So far, many clinical studies in non-T2DM patients have shown that hippocampal volume benefits from aerobic training [22], similar to that observed in our study. However, another clinical study for non-T2DM patients [23] found that both the paleolithic diet and the diet combined with the aerobic training group improved right hippocampal volume, but no additional benefits on hippocampal volume have been reported when aerobic training was added to the paleolithic diet. This inconsistency might be related to their small sample size (n=24), short-term intervention (12 weeks), and the difference of subjects (diabetes VS non-T2DM).
It is worth noting that in our study, left hippocampal volume increased by 0.5%, 2.4% in right hippocampal volume, and 1.5% in total hippocampal volume. These changes in volume were less than those reported by Ten et al. [24], who showed that after six months of mild twice-weekly aerobic training (outdoor walking program), the volume of the left, right, and total hippocampus increased by 5.6%, 2.5%, and 4%, respectively. The differences might be explained by the following reasons. First, their subjects were patients with mild cognitive impairment, which aggravated the damage to hippocampal volume, so there is great space for improvement. Second, the subjects of their study were female patients, and women were more likely to benefit from aerobic training than men [25].
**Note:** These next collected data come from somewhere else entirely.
/-- An access on the register path (R50, R424): a host write or read of a BAR at an offset, where `high` says that the read
is the second half of a 64-bit access (R49), or the access of an Update-DR under REGACC (R681). -/
inductive Access where
  | write (bar off : Nat) (be : BitVec 4) (data : W32)
  | read (bar off : Nat) (high : Bool)
  | regacc (dr : BitVec 64)
  deriving DecidableEq, Repr

/-- The device. -/
structure State where
  /-- Commands waiting, first in, first out. -/
  pending : List Instr
  /-- Reference ticks of 10 ns since power was first applied (R70's tick). -/
  now : Nat
  /-- The tick at which the device last declared ready (R70, R605). -/
  readyAt : Nat
  phase : Phase
  regs : SMap W32
  /-- The sequence-clear registers whose SEQ has risen in the cycle under way (R67); empty between commands. -/
  raised : List Nat
  /-- Device-physical memory (R261). -/
  mem : SMap Byte
  /-- Host memory, as the device reaches it over PCIe (R508). -/
  host : SMap Byte
  /-- Poisoned 8-byte granules (R272). -/
  poison : List Nat
  /-- Flipped bits not yet found, by granule: 1 correctable, 2 not (R271, R272, R581). -/
  latent : SMap Nat
  ctxs : SMap Ctx
  jobs : List Job
  /-- Completions written, by context × 4,096 + ring position: the number of the write (R387, R441). -/
  written : SMap Nat
  writes : Nat
  /-- The context each unit served last (R458). -/
  served : SMap Nat
  admits : Nat
  images : List CachedImage
  cores : SMap Core
  world : World
  chains : SMap Chain
  rtio : Rtio
  /-- The next FSEQ (R517). -/
  fseq : W32
  errWait : List ErrRec
  /-- Mirror writes of error records that wait for the link: host address, bytes and the tick each began to wait (R555). -/
  errMirror : List (Nat × List Byte × Nat)
  /-- Region reinitialisations: the tick the last one of a region completed (R547). -/
  reinitAt : SMap (Option Nat)
  /-- An armed injection: source and unit (R581), and its act deferred by an open window. -/
  inject : Option (Nat × Nat)
  /-- The first granule written in the injection's memory since it was armed; the regions whose next
  incoming transfer has its parity flipped (R581). -/
  injectAt : Option Nat
  parityFlip : List Nat
  snapAt : Option Nat
  /-- CAPTURE writes waiting: one served by the pass under way, one by the next (R82). -/
  captureNow : Bool
  captureNext : Bool
  /-- The configuration CRC pass under way (R79): the tick it began at, and the configuration bits, as the
  pass read them, of registers changed after it had read them. -/
  passStart : Nat
  passOld : SMap W32
  /-- The tick of a PWR_CTL write whose warm start has not begun yet (R643). -/
  warmAsked : Option Nat
  clk : SMap ClkRegion
  sec : Sec
  backup : Backup
  flash : Flash
  pmb : Pmb
  jtag : Jtag
  msixTable : SMap W32
  msixPending : List Nat
  /-- Register accesses that have arrived and wait, oldest first: the first for a region in SHORT_STOP (R628), the others for
  the first (R50). -/
  accessQ : List Access
  /-- Crossing receive slots in use, by sender × 16 + receiver (R612). -/
  ferry : SMap Nat
  out : Out
  deriving DecidableEq, Repr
Our study found that the participants' total and right hippocampal volume increased after 1 year of aerobic training. Diabetes can cause cognitive impairment, neurophysiological and structural changes in the brain, such as hippocampal atrophy, memory impairment, and decreased learning ability [26]. Hippocampal atrophy is a major pathway for cognitive impairment in patients with T2DM [27]. Brain-derived neurotrophic factor (BDNF) is a protein that has been proven to be related to the growth and survival of neurons [28]. Studies have shown that reduced levels of BDNF may be responsible for impairing synaptic plasticity and neurogenesis in the hippocampus [29]. Adlard et al. studied the effects of exercise on BDNF levels in rats and observed a positive dose response between this physical activity and BDNF levels in the brain [30]. Exercise enhances the health and function of neurons by releasing BDNF [31].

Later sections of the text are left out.